[Assignment] Repeat, exactly and completely, the entries shown underneath.

(Saved entries)
┄┄┄┄┄┄┄┄┄┄
theorem State.endEntry_kept {φ : Frame} {s : State} {lsn : Nat} {disp : Nat} {err : Nat} (hm : Sub 0x108 φ.fx) (h1 :
    s.Kept φ) :
    State.Kept φ (State.endEntry s lsn disp err) := by
  unfold State.endEntry
  try dsimp only
  (repeat' first
    | with_reducible assumption
    | with_reducible exact Sub.of hm (by decide)
    | with_reducible apply State.syncLedg_kept
    | with_reducible apply State.countBoth_kept
    | with_reducible apply State.mapEntry_kept
    | with_reducible apply State.setLed_kept
    | with_reducible refine Ledger.Fresh.same (State.Kept.led (φ := φ) ?_)
    | with_reducible refine Ledger.Fresh.filter (State.Kept.led (φ := φ) ?_)
    | with_reducible refine Ledger.Fresh.map (State.Kept.led (φ := φ) ?_) ?_
    | with_reducible refine Ledger.Fresh.push (State.Kept.led (φ := φ) ?_) ?_
    | with_reducible apply kept_ite
    | with_reducible apply kept_foldl
    | with_reducible apply kept_foldl_fst
    | with_reducible apply outKept_next
    | with_reducible apply outKept_ite
    | simp only [kept_mk, true_or]
    | with_reducible refine Ledger.Fresh.same (State.Kept.led (φ := φ) ?_)
    | with_reducible refine Ledger.Fresh.filter (State.Kept.led (φ := φ) ?_)
    | with_reducible refine Ledger.Fresh.map (State.Kept.led (φ := φ) ?_) ?_
    | with_reducible refine Ledger.Fresh.push (State.Kept.led (φ := φ) ?_) ?_
    | with_reducible rfl
    | split
    | intro _)

theorem State.settleQuiesce_kept {φ : Frame} {s : State} (hm : Sub 0x10000000000000108 φ.fx) (h1 : s.Kept φ) :
    State.Kept φ (State.settleQuiesce s) := by
  unfold State.settleQuiesce
  try dsimp only
  (repeat' first
    | with_reducible assumption
    | with_reducible exact Sub.of hm (by decide)
    | with_reducible apply State.setFld_kept
    | with_reducible apply State.endEntry_kept
    | with_reducible apply kept_ite
    | with_reducible apply kept_foldl
    | with_reducible apply kept_foldl_fst
    | with_reducible apply outKept_next
    | with_reducible apply outKept_ite
    | simp only [kept_mk, hm.bit 64 rfl, or_true, true_or]
    | split
    | intro _)

theorem State.settleGrants_kept {φ : Frame} {s : State} (hm : Sub 0x4000000000000108 φ.fx) (h1 : s.Kept φ) :
    State.Kept φ (State.settleGrants s) := by
  unfold State.settleGrants
  try dsimp only
  (repeat' first
    | with_reducible assumption
    | with_reducible exact Sub.of hm (by decide)
    | with_reducible apply State.endEntry_kept
    | with_reducible apply kept_ite
    | with_reducible apply kept_foldl
    | with_reducible apply kept_foldl_fst
    | with_reducible apply outKept_next
    | with_reducible apply outKept_ite
    | simp only [kept_mk, hm.bit 62 rfl, or_true, true_or]
    | split
    | intro _)

theorem State.dispose_kept {φ : Frame} {s : State} {lsn : Nat} {disp : Nat} {err : Nat} (hm : Sub 0x14000000000000108
    φ.fx) (h1 : s.Kept φ) :
    State.Kept φ (State.dispose s lsn disp err) := by
  unfold State.dispose
  try dsimp only
  (repeat' first
    | with_reducible assumption
    | with_reducible exact Sub.of hm (by decide)
    | with_reducible apply State.settleQuiesce_kept
    | with_reducible apply State.settleGrants_kept
    | with_reducible apply State.endEntry_kept
    | with_reducible apply kept_ite
    | with_reducible apply kept_foldl
    | with_reducible apply kept_foldl_fst
    | with_reducible apply outKept_next
    | with_reducible apply outKept_ite
    | simp only [kept_mk, true_or]
    | split
    | intro _)

theorem State.done_kept {φ : Frame} {s : State} {lsn : Nat} (hm : Sub 0x14000000000000108 φ.fx) (h1 : s.Kept φ) :
    State.Kept φ (State.done s lsn) := by
  unfold State.done
  try dsimp only
  (repeat' first
    | with_reducible assumption
    | with_reducible exact Sub.of hm (by decide)
    | with_reducible apply State.dispose_kept
    | with_reducible apply kept_ite
    | with_reducible apply kept_foldl
    | with_reducible apply kept_foldl_fst
    | with_reducible apply outKept_next
    | with_reducible apply outKept_ite
    | simp only [kept_mk, true_or]
    | split
    | intro _)

theorem State.failed_kept {φ : Frame} {s : State} {lsn : Nat} {err : Nat} (hm : Sub 0x14000000000000108 φ.fx) (h1 :
    s.Kept φ) :
    State.Kept φ (State.failed s lsn err) := by
  unfold State.failed
  try dsimp only
  (repeat' first
    | with_reducible assumption
    | with_reducible exact Sub.of hm (by decide)
    | with_reducible apply State.dispose_kept
    | with_reducible apply kept_ite
    | with_reducible apply kept_foldl
    | with_reducible apply kept_foldl_fst
    | with_reducible apply outKept_next
    | with_reducible apply outKept_ite
    | simp only [kept_mk, true_or]
    | split
    | intro _)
┄┄┄┄┄┄┄┄┄┄
[Your solution]
theorem State.endEntry_kept {φ : Frame} {s : State} {lsn : Nat} {disp : Nat} {err : Nat} (hm : Sub 0x108 φ.fx) (h1 :
    s.Kept φ) :
    State.Kept φ (State.endEntry s lsn disp err) := by
  unfold State.endEntry
  try dsimp only
  (repeat' first
    | with_reducible assumption
    | with_reducible exact Sub.of hm (by decide)
    | with_reducible apply State.syncLedg_kept
    | with_reducible apply State.countBoth_kept
    | with_reducible apply State.mapEntry_kept
    | with_reducible apply State.setLed_kept
    | with_reducible refine Ledger.Fresh.same (State.Kept.led (φ := φ) ?_)
    | with_reducible refine Ledger.Fresh.filter (State.Kept.led (φ := φ) ?_)
    | with_reducible refine Ledger.Fresh.map (State.Kept.led (φ := φ) ?_) ?_
    | with_reducible refine Ledger.Fresh.push (State.Kept.led (φ := φ) ?_) ?_
    | with_reducible apply kept_ite
    | with_reducible apply kept_foldl
    | with_reducible apply kept_foldl_fst
    | with_reducible apply outKept_next
    | with_reducible apply outKept_ite
    | simp only [kept_mk, true_or]
    | with_reducible refine Ledger.Fresh.same (State.Kept.led (φ := φ) ?_)
    | with_reducible refine Ledger.Fresh.filter (State.Kept.led (φ := φ) ?_)
    | with_reducible refine Ledger.Fresh.map (State.Kept.led (φ := φ) ?_) ?_
    | with_reducible refine Ledger.Fresh.push (State.Kept.led (φ := φ) ?_) ?_
    | with_reducible rfl
    | split
    | intro _)

theorem State.settleQuiesce_kept {φ : Frame} {s : State} (hm : Sub 0x10000000000000108 φ.fx) (h1 : s.Kept φ) :
    State.Kept φ (State.settleQuiesce s) := by
  unfold State.settleQuiesce
  try dsimp only
  (repeat' first
    | with_reducible assumption
    | with_reducible exact Sub.of hm (by decide)
    | with_reducible apply State.setFld_kept
    | with_reducible apply State.endEntry_kept
    | with_reducible apply kept_ite
    | with_reducible apply kept_foldl
    | with_reducible apply kept_foldl_fst
    | with_reducible apply outKept_next
    | with_reducible apply outKept_ite
    | simp only [kept_mk, hm.bit 64 rfl, or_true, true_or]
    | split
    | intro _)

theorem State.settleGrants_kept {φ : Frame} {s : State} (hm : Sub 0x4000000000000108 φ.fx) (h1 : s.Kept φ) :
    State.Kept φ (State.settleGrants s) := by
  unfold State.settleGrants
  try dsimp only
  (repeat' first
    | with_reducible assumption
    | with_reducible exact Sub.of hm (by decide)
    | with_reducible apply State.endEntry_kept
    | with_reducible apply kept_ite
    | with_reducible apply kept_foldl
    | with_reducible apply kept_foldl_fst
    | with_reducible apply outKept_next
    | with_reducible apply outKept_ite
    | simp only [kept_mk, hm.bit 62 rfl, or_true, true_or]
    | split
    | intro _)

theorem State.dispose_kept {φ : Frame} {s : State} {lsn : Nat} {disp : Nat} {err : Nat} (hm : Sub 0x14000000000000108
    φ.fx) (h1 : s.Kept φ) :
    State.Kept φ (State.dispose s lsn disp err) := by
  unfold State.dispose
  try dsimp only
  (repeat' first
    | with_reducible assumption
    | with_reducible exact Sub.of hm (by decide)
    | with_reducible apply State.settleQuiesce_kept
    | with_reducible apply State.settleGrants_kept
    | with_reducible apply State.endEntry_kept
    | with_reducible apply kept_ite
    | with_reducible apply kept_foldl
    | with_reducible apply kept_foldl_fst
    | with_reducible apply outKept_next
    | with_reducible apply outKept_ite
    | simp only [kept_mk, true_or]
    | split
    | intro _)

theorem State.done_kept {φ : Frame} {s : State} {lsn : Nat} (hm : Sub 0x14000000000000108 φ.fx) (h1 : s.Kept φ) :
    State.Kept φ (State.done s lsn) := by
  unfold State.done
  try dsimp only
  (repeat' first
    | with_reducible assumption
    | with_reducible exact Sub.of hm (by decide)
    | with_reducible apply State.dispose_kept
    | with_reducible apply kept_ite
    | with_reducible apply kept_foldl
    | with_reducible apply kept_foldl_fst
    | with_reducible apply outKept_next
    | with_reducible apply outKept_ite
    | simp only [kept_mk, true_or]
    | split
    | intro _)

theorem State.failed_kept {φ : Frame} {s : State} {lsn : Nat} {err : Nat} (hm : Sub 0x14000000000000108 φ.fx) (h1 :
    s.Kept φ) :
    State.Kept φ (State.failed s lsn err) := by
  unfold State.failed
  try dsimp only
  (repeat' first
    | with_reducible assumption
    | with_reducible exact Sub.of hm (by decide)
    | with_reducible apply State.dispose_kept
    | with_reducible apply kept_ite
    | with_reducible apply kept_foldl
    | with_reducible apply kept_foldl_fst
    | with_reducible apply outKept_next
    | with_reducible apply outKept_ite
    | simp only [kept_mk, true_or]
    | split
    | intro _)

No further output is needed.